Я совершенно уверена, что в жизни каждого человека наступает момент, когда ему хочется кого-нибудь убить. У слабых желание не превращается в действие, и они, поскрипывая зубами, тайно желают зла своему врагу. Сильные пускают кровь. К моим двадцати пяти годам за моей спиной три убийства. Ни за одну из этих жертв меня не призвали к ответу, хотя тоненький, но внятный голос напоминает мне о них по ночам, раскрашивая их лица яркими красками и награждая бессонницей.
После смерти все становятся хорошими. Меня это радует. Когда-нибудь и обо мне скажут: «Ворона не виновата, так сложились обстоятельства»
Начну по порядку. До сих пор я писала только вымышленные истории, которые не захотело печатать ни одно издательство, но сейчас, когда я рассказываю о себе, предпочитаю остаться в тени. Мою исповедь, естественно под птичьим псевдонимом, я выложу в интернете. Интересно, уважают ли у нас реальные истории, и сколько будет комментариев.
Случается, убийца пишет книгу ради оправдания, а мне всего лишь нужно рассказать важному для меня человеку, какая я есть на самом деле. Мне никогда не отыскать тех слов, если он будет сидеть напротив и смотреть в глаза. Возникнет искушение осветлить мои вороньи перышки и, если не скрыть, то хотя бы приукрасить правду. Разоблачения я не боюсь: те, кто могут меня сдать, не ходят на сайты непризнанных авторов и никогда прочтут мою рукопись. Так что Ворона в безопасности.

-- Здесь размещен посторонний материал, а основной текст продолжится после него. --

-- ==== Sys2Proof/Machine/Types/Hif.lean ====
section
/-!
DEFINITION. The data of "Host Interface" and "Work Queues and Virtual Functions" (blocks HIF and QUE): endpoints,
functions with their configuration, host queues, admin queues, pools and grants.
-/

namespace Sys2Proof

/-- An MSI-X vector (R451). -/
structure Vector where
  addr : W64
  data : W32
  masked : Bool
  pending : Bool
  deriving DecidableEq, Repr

/-- A vector that nothing has written: masked, as PCI Express resets it. -/
def Vector.reset : Vector := { addr := 0#64, data := 0#32, masked := true, pending := false }

/-- The grant of a VF (R492). -/
structure Grant where
  pool : Nat
  queueBase : Nat
  queueCount : Nat
  tenantBase : Nat
  tenantCount : Nat
  vectors : Nat
  features : W64
  deriving DecidableEq, Repr

/-- A function (R443), under its id of R466. -/
structure Func where
  /-- Generation (R495). -/
  gen : W16
  /-- VFs: created; its grant. -/
  grant : Option Grant
  storageIndex : Option Nat
  featuresOk : Bool
  featStatus : Byte
  accept : BitVec 256
  active : BitVec 256
  vectors : Tbl Vector
  msixEnable : Bool
  functionMask : Bool
  memorySpace : Bool
  busMaster : Bool
  /-- PFs: in D3hot. -/
  d3hot : Bool
  pmeEn : Bool
  pmeStatus : Bool
  /-- Advanced Error Reporting status (R454). -/
  aerCorr : W32
  aerUncorr : W32
  aerFirst : Option Nat
  aerHeader : List Byte
  /-- A reset in progress: the tick by which an FLR ends (R459), or none for a reset of the endpoint. -/
  resetting : Option (Option Nat)
  /-- Other configuration registers that a driver wrote, by offset. -/
  config : Tbl W32
  deriving DecidableEq, Repr

def Func.reset : Func :=
  { gen := 1#16, grant := none, storageIndex := none, featuresOk := false, featStatus := 0#8, accept := 0#256,
    active := 0#256, vectors := [], msixEnable := false, functionMask := false, memorySpace := false,
    busMaster := false, d3hot := false, pmeEn := false, pmeStatus := false, aerCorr := 0#32, aerUncorr := 0#32,
    aerFirst := none, aerHeader := [], resetting := none, config := [] }

/-- An endpoint. -/
structure Endpoint where
  linkUp : Bool
  rate : BitVec 3
  width : BitVec 3
  flit : Bool
  inReset : Bool
  contained : Bool
  resets : W16
  correctable : W32
  uncorrectable : W32
  numVfs1 : BitVec 13
  numVfs2 : BitVec 13
  vfEnable1 : Bool
  vfEnable2 : Bool
  /-- HPn_PERST_N asserted. -/
  perst : Bool
  /-- Tick by which the endpoint becomes configuration-ready (R460). -/
  readyBy : Option Nat
  configReady : Bool
  /-- HPn_WAKE_N driven low. -/
  wake : Bool
  /-- A PM_PME is sent once the link is up (R458). -/
  pmePending : Bool
  deriving DecidableEq, Repr

def Endpoint.reset : Endpoint :=
  { linkUp := false, rate := 0#3, width := 0#3, flit := false, inReset := true, contained := false, resets := 0#16,
    correctable := 0#32, uncorrectable := 0#32, numVfs1 := 0#13, numVfs2 := 0#13, vfEnable1 := false,
    vfEnable2 := false, perst := true, readyBy := none, configReady := false, wake := false, pmePending := false }

/-- The host interface, block HIF. Functions by id (R466), endpoints by number. -/
structure Hif where
  deviceReady : Bool
  eps : Tbl Endpoint
  funcs : Tbl Func
  wakeLevel : BitVec 3
  doorbellMask : W32
  /-- HIF_PF2_PRESET of each endpoint. -/
  preset0 : BitVec 256
  preset1 : BitVec 256
  deriving DecidableEq, Repr

/-- KIND of a host queue (R465). -/
inductive QueueKind where
  | send | receive | capture | event
  deriving DecidableEq, Repr

def QueueKind.code : QueueKind → Nat
  | .send => 0 | .receive => 1 | .capture => 2 | .event => 3

/-- States of R467 other than ABSENT. -/
inductive QueueState where
  | disabled | enabled | error
  deriving DecidableEq, Repr

def QueueState.code : QueueState → Nat
  | .disabled => 1 | .enabled => 2 | .error => 3

/-- A descriptor fetched and not completed: its number and its bytes; of a send, whether its frame read has returned. -/
structure Fetched where
  number : Nat
  bytes : List Byte
  read : Bool
  deriving DecidableEq, Repr

/-- A completion that waits behind earlier ones of its queue (R472). -/
structure HeldCompletion where
  number : Nat
  /-- The packet it waits for, when an edit is TS_CAPTURE. -/
  waits : Option Nat
  status : Nat
  cookie : W64
  stamp : Option Stamp
  tag : W16
  notSent : Bool
  deriving DecidableEq, Repr

/-- A receive DMA in progress (R473): packet, generation, the numbers of the buffers used, and whether these still
await their completion (R480). -/
structure RxDma where
  pkt : Nat
  gen : W16
  buffers : List Nat
  live : Bool
  deriving DecidableEq, Repr

/-- A host queue (R465, R477). -/
structure HostQueue where
  state : QueueState
  kind : QueueKind
  fn : W16
  loc : Nat
  sizeLog2 : Nat
  restart : Bool
  wakeEn : Bool
  slice : Nat
  ringAddr : W64
  cqAddr : W64
  vector : Nat
  tenant : Nat
  startSel : Nat
  bufSize : Nat
  head : W16
  producer : W16
  fetched : W16
  consumer : W16
  completions : W16
  dbErrors : W16
  /-- Feature bits active at creation (R461). -/
  features : BitVec 256
  /-- Descriptors fetched and not completed: sends to carry out, buffers posted. -/
  work : List Fetched
  /-- Descriptor reads outstanding, oldest first: their descriptors, and whether these are still wanted. -/
  fetching : List (Nat × Bool)
  /-- Frame reads outstanding whose descriptors were discarded. -/
  stale : Nat
  held : List HeldCompletion
  dma : List RxDma
  /-- Export sequence of a capture queue (R311); event sequence of an event queue (R475). -/
  seq : W32
  /-- The DISABLE_QUEUE commands that wait for DMA to return (R480). -/
  disabling : List Waiter
  deriving DecidableEq, Repr

/-- An admin command accepted and not completed (R485): its CID, function and the function's generation, and whether it
runs. -/
structure AdminCmd where
  cid : W16
  fn : W16
  gen : W16
  started : Bool
  deriving DecidableEq, Repr

/-- An admin queue (R482). -/
structure AdminQueue where
  sqAddr : W64
  cqAddr : W64
  enable : Bool
  sizeLog2 : BitVec 4
  vector : BitVec 11
  producer : W16
  consumer : W16
  head : W16
  completions : W16
  commands : W32
  accepted : List AdminCmd
  /-- Completions held while PF0 issues no request: CID, function, status, result. -/
  held : List (W16 × W16 × Byte × List Byte)
  /-- Data held likewise (R457; the model's own): DATA_LEN, address and bytes. -/
  heldData : List (Nat × Nat × List Byte)
  /-- CIDs of commands fetched before a reset of PF0 and not yet run (R497; the model's own). -/
  orphans : List W16
  deriving DecidableEq, Repr

def AdminQueue.reset : AdminQueue :=
  { sqAddr := 0#64, cqAddr := 0#64, enable := false, sizeLog2 := 4#4, vector := 2#11, producer := 0#16,
    consumer := 0#16, head := 0#16, completions := 0#16, commands := 0#32, accepted := [], held := [], heldData := [], orphans := [] }

/-- A pool of HOST_POOLS (R490). -/
structure Pool where
  storage : Bool
  hp0 : Bool
  hp1 : Bool
  fetchPool : Option Nat
  queueBase : Nat
  queueCount : Nat
  tenantBase : Nat
  tenantCount : Nat
  vectors : Nat
  featureMask : W64
  deriving DecidableEq, Repr

/-- The HOST_POOLS section: TotalVFs of HP0 PF1, HP0 PF2, HP1 PF1, HP1 PF2, and the pools. -/
structure HostPools where
  totalVfs : List Nat
  pools : List Pool
  deriving DecidableEq, Repr

def HostPools.empty : HostPools := { totalVfs := [0, 0, 0, 0], pools := [] }

/-- TYPE of an event that has no ring of its own (R475). -/
inductive EventType where
  | learn | dupAddress | flow | fault | functionReset | cutReady
  deriving DecidableEq, Repr

def EventType.code : EventType → Nat
  | .learn => 1 | .dupAddress => 2 | .flow => 3 | .fault => 4 | .functionReset => 5 | .cutReady => 6

/-- An event that waits to be posted: type, tick, record. -/
structure Event where
  type : EventType
  tick : W64
  record : List Byte
  deriving DecidableEq, Repr

/-- The queue unit, block QUE. -/
structure Que where
  queues : Tbl HostQueue
  admin0 : AdminQueue
  admin1 : AdminQueue
  qSel : W16
  pools : HostPools
  /-- FEATURE_OFFER by function kind 0-4 (R130). -/
  offers : List (BitVec 256)
  /-- Events of the sources without a ring of their own. -/
  events : List Event
  /-- By endpoint, the queue that a POOL slot of the fetch row serves: tick, START and queue (R71). -/
  serving : Tbl (Nat × Nat × Nat)
  deriving DecidableEq, Repr

end Sys2Proof
end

Вороной меня стали называть в первом классе. До семи лет мой мир состоял из сказок, вкусных обедов с бабушкиными пирожками, поглощая которые я читала книги о попадающих в историю принцессах и спасающих их принцах. Первых принцев я обнаружила, когда пошла в школу. Они каркали мне вслед и втыкали в мои косы вороньи перья, которые по прихоти судьбы оказались такого же цвета, как мои волосы. Уже в первом классе мне довелось стать изгоем. У меня не было подруг: девчонки боялись, что зло моей фамилии Воронцова перейдет на них. Иногда я думаю, какой стала бы жизнь, если бы судьба наградила меня фамилией Лебедева. Но все сложилось так, а не иначе, и однажды я решила не противиться создавшемуся образу, явившись в школу с вороньим пером в косе и с зажатым в кулачке перочинным ножичком, которым я с криком «кар» полоснула по руке первого, обозвавшего меня в тот день Вороной, прыщавого одноклассника.
Меня удивительно быстро оставили в покое. А потом моя жизнь сделала крутой вираж и, руководящий нашими судьбами, которого впредь я буду именовать кукольником, бросил мне новый вызов.

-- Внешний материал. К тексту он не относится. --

-- ==== Sys2Proof/Machine/PacketOps.lean ====
section
/-!
DEFINITION. Packets in the crumb buffer: accounts, queues, ownership, drops and departures, with their ledger adds
(R250-R259, R271, R283-R293).
-/

namespace Sys2Proof.Machine

def crumbsOf (bytes : Nat) : Nat := cdiv bytes 64

/-! Packets by id. -/

def pktOf (s : State) (id : Nat) : Option Packet := tget s.crb.pkts id

def pktMod (s : State) (id : Nat) (f : Packet → Packet) : State :=
  { s with crb := { s.crb with pkts := tadj s.crb.pkts id f } }

/-- A new packet under the next id. -/
def pktAdd (s : State) (p : Packet) : State × Nat :=
  ({ s with crb := { s.crb with pkts := tset s.crb.pkts s.crb.nextId p, nextId := s.crb.nextId + 1 } }, s.crb.nextId)

/-! Accounts (R251). -/

def totalCrumbs : Nat := 4194304
def controlReserve : Nat := 65536
def arrivalFloor : Nat := 16384

def schQueue (s : State) (qx : Nat) : SchQueue := tgetD s.sch.queues qx SchQueue.blank
def schQueueMod (s : State) (qx : Nat) (f : SchQueue → SchQueue) : State :=
  { s with sch := { s.sch with queues := tmod SchQueue.blank s.sch.queues qx f } }
def schPort (s : State) (n : Nat) : SchPort := tgetD s.sch.ports n SchPort.blank
def schPortMod (s : State) (n : Nat) (f : SchPort → SchPort) : State :=
  { s with sch := { s.sch with ports := tmod SchPort.blank s.sch.ports n f } }

def isCQ (qx : Nat) : Bool := decide (4096 ≤ qx) && decide (qx < 8192)

/-- ΣMIN, and S (R251). -/
def minTotal (s : State) : Nat := sumOf (s.sch.queues.map (·.2.min))
def sharedSize (s : State) : Int := (totalCrumbs : Int) - controlReserve - minTotal s

/-- Crumbs charged to transit, engine holds included. -/
def transitUsed (s : State) : Nat :=
  sumOf ((s.crb.pkts.filter (fun e => e.2.queue.isNone)).map (·.2.crumbs))

/-- F (R251). -/
def sharedFree (s : State) : Int :=
  sharedSize s - transitUsed s
    - sumOf ((s.sch.queues.filter (fun e => !isCQ e.1)).map (fun e => e.2.occ - e.2.min))

/-- Crumbs held by the channels of a cluster (R254). -/
def holdUsed (s : State) (c : Nat) : Nat :=
  sumOf ((s.crb.pkts.filter (fun e => e.2.hold = some c)).map (·.2.crumbs))

/-- Packets and crumbs that a unit owns (R292). -/
def unitHolds (s : State) (u : Nat) : Nat × Nat :=
  let ps := (s.crb.pkts.filter (fun e => e.2.owner == u)).map (·.2)
  (ps.length + (s.crb.waiting.filter (fun w => w.slice == u && w.kind == .emit)).length, sumOf (ps.map (·.crumbs)))

/-! Queues (R255, R262, R271). -/

/-- The scheduling unit of a queue index: its port, or 512 + the endpoint of its host queue. -/
def queueUnit (s : State) (qx : Nat) : Nat :=
  if qx < 4096 then qx / 8
  else if qx < 8192 then qx - 4096
  else 512 + epOf ((tget s.que.queues (qx - 8192)).map (·.fn.toNat) |>.getD 0)

/-- The unit that owns the packets of a queue (R292). -/
def queueOwner (qx : Nat) : Nat := if qx < 4096 then qx / 8 / 32 else if qx < 8192 then (qx - 4096) / 32 else 16

/-- The port of a queue, for PORT_REASON. -/
def queuePort (qx : Nat) : Option Nat := if qx < 4096 then some (qx / 8) else if qx < 8192 then some (qx - 4096) else none

/-- wake (R262). -/
def wake (s : State) (qx : Nat) : State :=
  if isCQ qx then s
  else
    let u := queueUnit s qx
    let p := schPort s u
    let s := schQueueMod s qx (fun q => { q with rnd := max q.rnd p.v })
    schPortMod s u (fun p => { p with active := if p.active.contains qx then p.active else p.active ++ [qx] })

/-- A queue that empties leaves the visit (R262, R271). -/
def queueEmptied (s : State) (qx : Nat) : State :=
  if isCQ qx then s
  else
    let s := schQueueMod s qx (fun q => { q with d := 0, rnd := q.rnd + 1 })
    schPortMod s (queueUnit s qx) (fun p =>
      { p with active := p.active.filter (· ≠ qx), cur := if p.cur = some qx then none else p.cur })

/-- A frame leaves its queue's list; its crumbs stay charged. -/
def queueTake (s : State) (qx id : Nat) : State :=
  let had := (schQueue s qx).frames
  let s := schQueueMod s qx (fun q => { q with frames := q.frames.filter (· ≠ id) })
  if had.contains id && (schQueue s qx).frames.isEmpty then queueEmptied s qx else s

/-- A packet's reference on its version slot is released (R203). -/
def releaseRef (s : State) (id : Nat) : State :=
  match (pktOf s id).bind (·.slot) with
  | none => s
  | some i => { pktMod s id (fun p => { p with slot := none }) with dec := slotRelease s.dec i }

/-- A packet's crumbs are freed and the packet is gone; a completion that waits for it goes on (R472). -/
def pktFree (s : State) (id : Nat) : State :=
  match pktOf s id with
  | none => s
  | some p =>
    let s := releaseRef s id
    let s := match p.queue with
      | none => s
      | some qx =>
        let s := queueTake s qx id
        let s := schQueueMod s qx (fun q => { q with occ := q.occ - p.crumbs })
        if isCQ qx then { s with crb := { s.crb with controlUsed := s.crb.controlUsed - p.crumbs } } else s
    { s with crb := { s.crb with
        pkts := tdel s.crb.pkts id
        laneQ := s.crb.laneQ.map (fun e => (e.1, e.2.filter (· ≠ id)))
        injectQ := s.crb.injectQ.map (fun e => (e.1, e.2.filter (· ≠ id)))
        enqueueQ := s.crb.enqueueQ.filter (· ≠ id)
        flowQ := s.crb.flowQ.filter (· ≠ id) } }

/-! Ledger adds of packets. -/

/-- One add of a packet with its FRAME_LEN. -/
def addPkt (s : State) (idx : Nat) (p : Packet) : State := addTo s idx 1 (frameLen p)

/-- The tenant class of a reason (R285). -/
def reasonClass (code : Nat) : Nat := if code ≤ 0x1E then code else 0x1F

/-- The adds and the tally of a drop (R285). -/
def countDrop (s : State) (owner : Nat) (port tenant : Option Nat) (code len : Nat) : State :=
  let s := addTo (addTo s (cUnit owner 6) 1 len) (cUnitReason owner code) 1 len
  let s := match port with
    | some n => addTo s (cPortReason n code) 1 len
    | none => s
  let s := match tenant with
    | some t => addTo s (cTenantReason t (reasonClass code)) 1 len
    | none => s
  tally s owner (fun t => { t with drop := t.drop + 1 })

/-- The port a drop of a packet counts against (R285): its output port from enqueue on, else its ingress port for
origin 0. -/
def dropPort (p : Packet) : Option Nat :=
  match p.queue with
  | some qx => queuePort qx
  | none => if p.origin = 0 then some p.port else none

/-- A completion of a send whose TS_CAPTURE frame is dropped may be written, with NOT_SENT (R472, R474). -/
def sendDropped (s : State) (id : Nat) (p : Packet) : State :=
  match p.sendFrom with
  | none => s
  | some (q, _) =>
    sendFlushAll (queueMod s q (fun h =>
      { h with held := h.held.map (fun c => if c.waits = some id then { c with waits := none, notSent := true } else c) })) q

/-- A packet is dropped (R284, R285). `port` overrides the port it counts against. -/
def dropPktAt (s : State) (id : Nat) (r : DropReason) (port : Option (Option Nat)) : State :=
  match pktOf s id with
  | none => s
  | some p =>
    let s := countDrop s p.owner (port.getD (dropPort p)) p.tenant r.code (frameLen p)
    pktFree (sendDropped s id p) id

def dropPkt (s : State) (id : Nat) (r : DropReason) : State := dropPktAt s id r none

/-- Every frame of a queue is dropped under a reason. -/
def dropQueue (s : State) (qx : Nat) (r : DropReason) : State :=
  (schQueue s qx).frames.foldl (fun s id => dropPkt s id r) s

/-- Every frame queued for a port, its control queue included, is dropped under a reason. -/
def dropPortQueues (s : State) (n : Nat) (r : DropReason) : State :=
  ((List.range 8).map (fun q => n * 8 + q) ++ [4096 + n]).foldl (fun s qx => dropQueue s qx r) s

/-- Ownership passes to a queue's unit (R292). -/
def transfer (s : State) (id newOwner : Nat) : State :=
  match pktOf s id with
  | none => s
  | some p =>
    if p.owner = newOwner then s
    else
      let s := addPkt (addPkt s (cUnit p.owner 7) p) (cUnit newOwner 4) p
      let s := tally s p.owner (fun t => { t with xout := t.xout + 1 })
      let s := tally s newOwner (fun t => { t with xin := t.xin + 1 })
      pktMod s id (fun p => { p with owner := newOwner })

/-- One arrival at a unit: k = 0 line, 1 host, 2 engine. -/
def countArrival (s : State) (u k len : Nat) : State :=
  tally (addTo s (cUnit u k) 1 len) u (fun t => { t with arr := t.arr + 1 })

/-- The departure of a packet (R293), with its queue's and tenant's counters: `len` are the bytes sent. The crumbs
are freed in the same beat. -/
def departPkt (s : State) (id len : Nat) : State :=
  match pktOf s id with
  | none => s
  | some p =>
    let s := addTo s (cUnit p.owner 5) 1 len
    let s := match p.queue with
      | some qx => addTo s (cQueue qx 1) 1 len
      | none => s
    let s := match p.tenant with
      | some t => addTo s (cTenant t 1) 1 len
      | none => s
    let s := tally s p.owner (fun t => { t with dep := t.dep + 1 })
    pktFree s id

/-! Admission (R253, R256). -/

/-- Rows 4 to 7 of R256. Colour 3 (not metered) counts as green. -/
def admits (s : State) (q : SchQueue) (n colour : Nat) : Bool :=
  let excess : Int := (q.occ : Int) + n - q.min
  let room : Int := max 0 (sharedFree s - arrivalFloor)
  if excess ≤ 0 then true
  else if colour = 1 then decide (excess * 2 ^ (15 - q.alpha + q.yellowShift) ≤ room * 2 ^ 7)
  else decide (excess * 2 ^ (15 - q.alpha) ≤ room * 2 ^ 7)

/-- A packet enters a queue: its transit charge becomes the queue's (R256), ownership passes (R292), and the queue
wakes (R262). -/
def enterQueue (s : State) (id qx crumbs : Nat) : State :=
  let wasEmpty := (schQueue s qx).frames.isEmpty
  let s := transfer s id (queueOwner qx)
  let s := releaseRef s id
  let s := pktMod s id (fun p => { p with queue := some qx, crumbs := crumbs, hold := none, stage := .queued })
  let s := schQueueMod s qx (fun q =>
    { q with frames := q.frames ++ [id], occ := q.occ + crumbs, hwmCrumbs := max q.hwmCrumbs (q.occ + crumbs) })
  let s := if isCQ qx then { s with crb := { s.crb with controlUsed := s.crb.controlUsed + crumbs } } else s
  let s := match pktOf s id with
    | some p => addPkt s (cQueue qx 0) p
    | none => s
  if wasEmpty then wake s qx else s

end Sys2Proof.Machine
end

В тот день в школу я опоздала. Отец, который обычно будил нас, уехал в командировку, и мы с мамой проспали до десяти часов. Быстро собравшись, выскочили из подъезда и разбежались в разные стороны. Точнее побежала я, а мама засеменила в элегантных сапожках на высоких каблучках. Проходя между двух пятиэтажек, я почувствовала: мир изменился, а наш уютный дворик заполнил страх.
Слухи ползли давно. Но мне было не до раздумий: я спешила на контрольную по алгебре. От вымытых полов в раздевалке тянуло сыростью. С верхних этажей доносились крики. Стрелки настенных часов приближались к одиннадцати, а это означало, что до начала третьего урока осталось пять минут. Я вздохнула с облегчением: успела. Пристроила куртку на вешалку, пригладила растрепавшиеся волосы.
Поднявшись на второй этаж по лестнице, услышала крики, смех и улюлюканье. Раздался дробный стук каблучков. Галина Ивановна, наша географичка, соседка по дому и мамина подруга, чуть не сбила меня с ног. Ее перекошенное от страха лицо испугало бы кого угодно. Увидев меня, она потащила меня за собой вниз по лестнице, выплевывая слова, смысл которых доходил до меня с трудом. Я пыталась вырваться, но Галина Ивановна лишь сильнее стиснула мою руку. В коридоре, напротив вешалок, я заметила надпись: «Русские учителя, идите в уборщицы!»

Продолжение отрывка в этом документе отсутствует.